Downloading data from https://s3.amazonaws.com/text-datasets/imdb_word_index.json


## Preparando Data

In [14]:
# se crea un matriz de todo ceros

def vectorize_sequences(sequences, dimension=10000):
    results = np.zeros((len(sequences), dimension))
    for i, sequence in enumerate(sequences):
          results[i, sequence] = 1.  # indice a uno
    return results

In [15]:
# train-test

x_train = vectorize_sequences(train_data)
x_test = vectorize_sequences(test_data)

In [16]:
x_train[0]

array([0., 1., 1., ..., 0., 0., 0.])

In [17]:
# se vectorizan las etiquetas

y_train = np.asarray(train_labels).astype('float32')
y_test = np.asarray(test_labels).astype('float32')

## Modelo

In [19]:
from keras import models
from keras import layers

model = models.Sequential()
model.add(layers.Dense(16, activation='relu', input_shape=(10000,)))
model.add(layers.Dense(16, activation='relu'))
model.add(layers.Dense(1, activation='sigmoid'))

# se compila
model.compile(optimizer='rmsprop',
              loss='binary_crossentropy',
              metrics=['accuracy'])



Instructions for updating:
Use tf.where in 2.0, which has the same broadcast rule as np.where


In [20]:
# compilado configurando optimizador
from keras import optimizers

model.compile(optimizer=optimizers.RMSprop(lr=0.001),
              loss='binary_crossentropy',
              metrics=['accuracy'])

In [22]:
# compilado usando metricas y perdidas custom
from keras import losses
from keras import metrics

model.compile(optimizer=optimizers.RMSprop(lr=0.001),
              loss=losses.binary_crossentropy,
              metrics=[metrics.binary_accuracy])

## Validacion

In [23]:
# set de validacion

x_val = x_train[:10000]
partial_x_train = x_train[10000:]

y_val = y_train[:10000]
partial_y_train = y_train[10000:]

## Entrenamiento

In [24]:
# compilacion
model.compile(optimizer='rmsprop',
              loss='binary_crossentropy',
              metrics=['acc'])


# entrenamiento guardado en historial
history = model.fit(partial_x_train,
                    partial_y_train,
                    epochs=20,
                    batch_size=512,
                    validation_data=(x_val, y_val))

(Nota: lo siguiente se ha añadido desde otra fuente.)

theorem mzero (tk : BitVec 4) (n : BitVec 9) (c : BitVec 11) : Statement (.mzero tk n c) := by
  intro h
  show decodeCore _ = _
  simp (disch := decide) only [decodeCore, decodeM, wordTag, ext_hi, ext_lo, ext_self, Nat.reduceSub,
    BitVec.extractLsb'_toNat, BitVec.ofNat_eq_ofNat, BitVec.toNat_ofNat, Nat.reducePow, Nat.reduceMod, Nat.reduceShiftRight,
    Nat.zero_shiftRight, Nat.zero_mod]

theorem mstat (tk : BitVec 4) (d : BitVec 5) (c : BitVec 1) : Statement (.mstat tk d c) := by
  intro h
  show decodeCore _ = _
  simp (disch := decide) only [decodeCore, decodeM, wordTag, ext_hi, ext_lo, ext_self, Nat.reduceSub,
    BitVec.extractLsb'_toNat, BitVec.ofNat_eq_ofNat, BitVec.toNat_ofNat, Nat.reducePow, Nat.reduceMod, Nat.reduceShiftRight,
    Nat.zero_shiftRight, Nat.zero_mod]

theorem copy (tk : BitVec 4) (s : BitVec 4) (a : BitVec 5) (d : BitVec 2) (g : BitVec 1) (t : BitVec 1) (c : BitVec 6) : Statement (.copy tk s a d g t c) := by
  intro h
  show decodeCore _ = _
  simp (disch := decide) only [decodeCore, decodeT, wordTag, ext_hi, ext_lo, ext_self, Nat.reduceSub,
    BitVec.extractLsb'_toNat, BitVec.ofNat_eq_ofNat, BitVec.toNat_ofNat, Nat.reducePow, Nat.reduceMod, Nat.reduceShiftRight,
    Nat.zero_shiftRight, Nat.zero_mod]

theorem gath (tk : BitVec 4) (s : BitVec 4) (m : BitVec 4) (a : BitVec 5) (t : BitVec 1) (c : BitVec 6) : Statement (.gath tk s m a t c) := by
  intro h
  show decodeCore _ = _
  simp (disch := decide) only [decodeCore, decodeT, wordTag, ext_hi, ext_lo, ext_self, Nat.reduceSub,
    BitVec.extractLsb'_toNat, BitVec.ofNat_eq_ofNat, BitVec.toNat_ofNat, Nat.reducePow, Nat.reduceMod, Nat.reduceShiftRight,
    Nat.zero_shiftRight, Nat.zero_mod]

theorem scat (tk : BitVec 4) (s : BitVec 4) (m : BitVec 4) (a : BitVec 5) (t : BitVec 1) (c : BitVec 6) : Statement (.scat tk s m a t c) := by
  intro h
  show decodeCore _ = _
  simp (disch := decide) only [decodeCore, decodeT, wordTag, ext_hi, ext_lo, ext_self, Nat.reduceSub,
    BitVec.extractLsb'_toNat, BitVec.ofNat_eq_ofNat, BitVec.toNat_ofNat, Nat.reducePow, Nat.reduceMod, Nat.reduceShiftRight,
    Nat.zero_shiftRight, Nat.zero_mod]

theorem halo (tk : BitVec 4) (s : BitVec 4) (a : BitVec 5) (i : BitVec 5) (c : BitVec 6) : Statement (.halo tk s a i c) := by
  intro h
  show decodeCore _ = _
  simp (disch := decide) only [decodeCore, decodeT, wordTag, ext_hi, ext_lo, ext_self, Nat.reduceSub,
    BitVec.extractLsb'_toNat, BitVec.ofNat_eq_ofNat, BitVec.toNat_ofNat, Nat.reducePow, Nat.reduceMod, Nat.reduceShiftRight,
    Nat.zero_shiftRight, Nat.zero_mod]

theorem glkick (tk : BitVec 4) (a : BitVec 5) (b : BitVec 5) (t : BitVec 1) (c : BitVec 6) : Statement (.glkick tk a b t c) := by
  intro h
  show decodeCore _ = _
  simp (disch := decide) only [decodeCore, decodeT, wordTag, ext_hi, ext_lo, ext_self, Nat.reduceSub,
    BitVec.extractLsb'_toNat, BitVec.ofNat_eq_ofNat, BitVec.toNat_ofNat, Nat.reducePow, Nat.reduceMod, Nat.reduceShiftRight,
    Nat.zero_shiftRight, Nat.zero_mod]

theorem gllink (tk : BitVec 4) (b : BitVec 5) (l : BitVec 3) (c : BitVec 6) : Statement (.gllink tk b l c) := by
  intro h
  show decodeCore _ = _
  simp (disch := decide) only [decodeCore, decodeT, wordTag, ext_hi, ext_lo, ext_self, Nat.reduceSub,
    BitVec.extractLsb'_toNat, BitVec.ofNat_eq_ofNat, BitVec.toNat_ofNat, Nat.reducePow, Nat.reduceMod, Nat.reduceShiftRight,
    Nat.zero_shiftRight, Nat.zero_mod]

theorem attn (tk : BitVec 4) (a : BitVec 5) (t : BitVec 1) (c : BitVec 6) : Statement (.attn tk a t c) := by
  intro h
  show decodeCore _ = _
  simp (disch := decide) only [decodeCore, decodeT, wordTag, ext_hi, ext_lo, ext_self, Nat.reduceSub,
    BitVec.extractLsb'_toNat, BitVec.ofNat_eq_ofNat, BitVec.toNat_ofNat, Nat.reducePow, Nat.reduceMod, Nat.reduceShiftRight,
    Nat.zero_shiftRight, Nat.zero_mod]

theorem pimld (tk : BitVec 4) (a : BitVec 5) (t : BitVec 1) (c : BitVec 6) : Statement (.pimld tk a t c) := by
  intro h
  show decodeCore _ = _
  simp (disch := decide) only [decodeCore, decodeT, wordTag, ext_hi, ext_lo, ext_self, Nat.reduceSub,
    BitVec.extractLsb'_toNat, BitVec.ofNat_eq_ofNat, BitVec.toNat_ofNat, Nat.reducePow, Nat.reduceMod, Nat.reduceShiftRight,
    Nat.zero_shiftRight, Nat.zero_mod]

theorem pimrun (tk : BitVec 4) (a : BitVec 5) (t : BitVec 1) (c : BitVec 6) : Statement (.pimrun tk a t c) := by
  intro h
  show decodeCore _ = _
  simp (disch := decide) only [decodeCore, decodeT, wordTag, ext_hi, ext_lo, ext_self, Nat.reduceSub,
    BitVec.extractLsb'_toNat, BitVec.ofNat_eq_ofNat, BitVec.toNat_ofNat, Nat.reducePow, Nat.reduceMod, Nat.reduceShiftRight,
    Nat.zero_shiftRight, Nat.zero_mod]

theorem reduce (tk : BitVec 4) (a : BitVec 5) (t : BitVec 1) (c : BitVec 6) : Statement (.reduce tk a t c) := by
  intro h
  show decodeCore _ = _
  simp (disch := decide) only [decodeCore, decodeT, wordTag, ext_hi, ext_lo, ext_self, Nat.reduceSub,
    BitVec.extractLsb'_toNat, BitVec.ofNat_eq_ofNat, BitVec.toNat_ofNat, Nat.reducePow, Nat.reduceMod, Nat.reduceShiftRight,
    Nat.zero_shiftRight, Nat.zero_mod]

theorem sample (tk : BitVec 4) (a : BitVec 5) (t : BitVec 1) (c : BitVec 6) : Statement (.sample tk a t c) := by
  intro h
  show decodeCore _ = _
  simp (disch := decide) only [decodeCore, decodeT, wordTag, ext_hi, ext_lo, ext_self, Nat.reduceSub,
    BitVec.extractLsb'_toNat, BitVec.ofNat_eq_ofNat, BitVec.toNat_ofNat, Nat.reducePow, Nat.reduceMod, Nat.reduceShiftRight,
    Nat.zero_shiftRight, Nat.zero_mod]

theorem wnstep (tk : BitVec 4) (a : BitVec 5) (t : BitVec 1) (c : BitVec 6) : Statement (.wnstep tk a t c) := by
  intro h
  show decodeCore _ = _
  simp (disch := decide) only [decodeCore, decodeT, wordTag, ext_hi, ext_lo, ext_self, Nat.reduceSub,
    BitVec.extractLsb'_toNat, BitVec.ofNat_eq_ofNat, BitVec.toNat_ofNat, Nat.reducePow, Nat.reduceMod, Nat.reduceShiftRight,
    Nat.zero_shiftRight, Nat.zero_mod]

theorem hspawn (tk : BitVec 4) (a : BitVec 5) (b : BitVec 5) (d : BitVec 5) : Statement (.hspawn tk a b d) := by
  intro h
  show decodeCore _ = _
  simp (disch := decide) only [decodeCore, decodeT, wordTag, ext_hi, ext_lo, ext_self, Nat.reduceSub,
    BitVec.extractLsb'_toNat, BitVec.ofNat_eq_ofNat, BitVec.toNat_ofNat, Nat.reducePow, Nat.reduceMod, Nat.reduceShiftRight,
    Nat.zero_shiftRight, Nat.zero_mod]

theorem nadd (d : BitVec 4) (a : BitVec 4) (b : BitVec 4) : Statement (.nadd d a b) := by
  intro h
  show decodeNbu _ = _
  simp (disch := decide) only [decodeNbu, ext_hi, ext_lo, ext_self, Nat.reduceSub,
    BitVec.extractLsb'_toNat, BitVec.ofNat_eq_ofNat, BitVec.toNat_ofNat, Nat.reducePow, Nat.reduceMod, Nat.reduceShiftRight,
    Nat.zero_shiftRight, Nat.zero_mod]

theorem naddi (d : BitVec 4) (a : BitVec 4) (i : BitVec 18) : Statement (.naddi d a i) := by
  intro h
  show decodeNbu _ = _
  simp (disch := decide) only [decodeNbu, ext_hi, ext_lo, ext_self, Nat.reduceSub,
    BitVec.extractLsb'_toNat, BitVec.ofNat_eq_ofNat, BitVec.toNat_ofNat, Nat.reducePow, Nat.reduceMod, Nat.reduceShiftRight,
    Nat.zero_shiftRight, Nat.zero_mod]

theorem nsub (d : BitVec 4) (a : BitVec 4) (b : BitVec 4) : Statement (.nsub d a b) := by
  intro h
  show decodeNbu _ = _
  simp (disch := decide) only [decodeNbu, ext_hi, ext_lo, ext_self, Nat.reduceSub,
    BitVec.extractLsb'_toNat, BitVec.ofNat_eq_ofNat, BitVec.toNat_ofNat, Nat.reducePow, Nat.reduceMod, Nat.reduceShiftRight,
    Nat.zero_shiftRight, Nat.zero_mod]

theorem nand (d : BitVec 4) (a : BitVec 4) (b : BitVec 4) : Statement (.nand d a b) := by
  intro h
  show decodeNbu _ = _
  simp (disch := decide) only [decodeNbu, ext_hi, ext_lo, ext_self, Nat.reduceSub,
    BitVec.extractLsb'_toNat, BitVec.ofNat_eq_ofNat, BitVec.toNat_ofNat, Nat.reducePow, Nat.reduceMod, Nat.reduceShiftRight,
    Nat.zero_shiftRight, Nat.zero_mod]

theorem nor (d : BitVec 4) (a : BitVec 4) (b : BitVec 4) : Statement (.nor d a b) := by
  intro h
  show decodeNbu _ = _
  simp (disch := decide) only [decodeNbu, ext_hi, ext_lo, ext_self, Nat.reduceSub,
    BitVec.extractLsb'_toNat, BitVec.ofNat_eq_ofNat, BitVec.toNat_ofNat, Nat.reducePow, Nat.reduceMod, Nat.reduceShiftRight,
    Nat.zero_shiftRight, Nat.zero_mod]

theorem nshl (d : BitVec 4) (a : BitVec 4) (b : BitVec 4) : Statement (.nshl d a b) := by
  intro h
  show decodeNbu _ = _
  simp (disch := decide) only [decodeNbu, ext_hi, ext_lo, ext_self, Nat.reduceSub,
    BitVec.extractLsb'_toNat, BitVec.ofNat_eq_ofNat, BitVec.toNat_ofNat, Nat.reducePow, Nat.reduceMod, Nat.reduceShiftRight,
    Nat.zero_shiftRight, Nat.zero_mod]

theorem nshr (d : BitVec 4) (a : BitVec 4) (b : BitVec 4) : Statement (.nshr d a b) := by
  intro h
  show decodeNbu _ = _
  simp (disch := decide) only [decodeNbu, ext_hi, ext_lo, ext_self, Nat.reduceSub,
    BitVec.extractLsb'_toNat, BitVec.ofNat_eq_ofNat, BitVec.toNat_ofNat, Nat.reducePow, Nat.reduceMod, Nat.reduceShiftRight,
    Nat.zero_shiftRight, Nat.zero_mod]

Train on 15000 samples, validate on 10000 samples
Epoch 1/20
Epoch 2/20
Epoch 3/20
Epoch 4/20
Epoch 5/20
Epoch 6/20
Epoch 7/20
Epoch 8/20
Epoch 9/20
Epoch 10/20
Epoch 11/20
Epoch 12/20
Epoch 13/20
Epoch 14/20
Epoch 15/20
Epoch 16/20
Epoch 17/20
Epoch 18/20
Epoch 19/20
Epoch 20/20


In [25]:
history_dict = history.history
history_dict.keys()

dict_keys(['val_loss', 'val_acc', 'loss', 'acc'])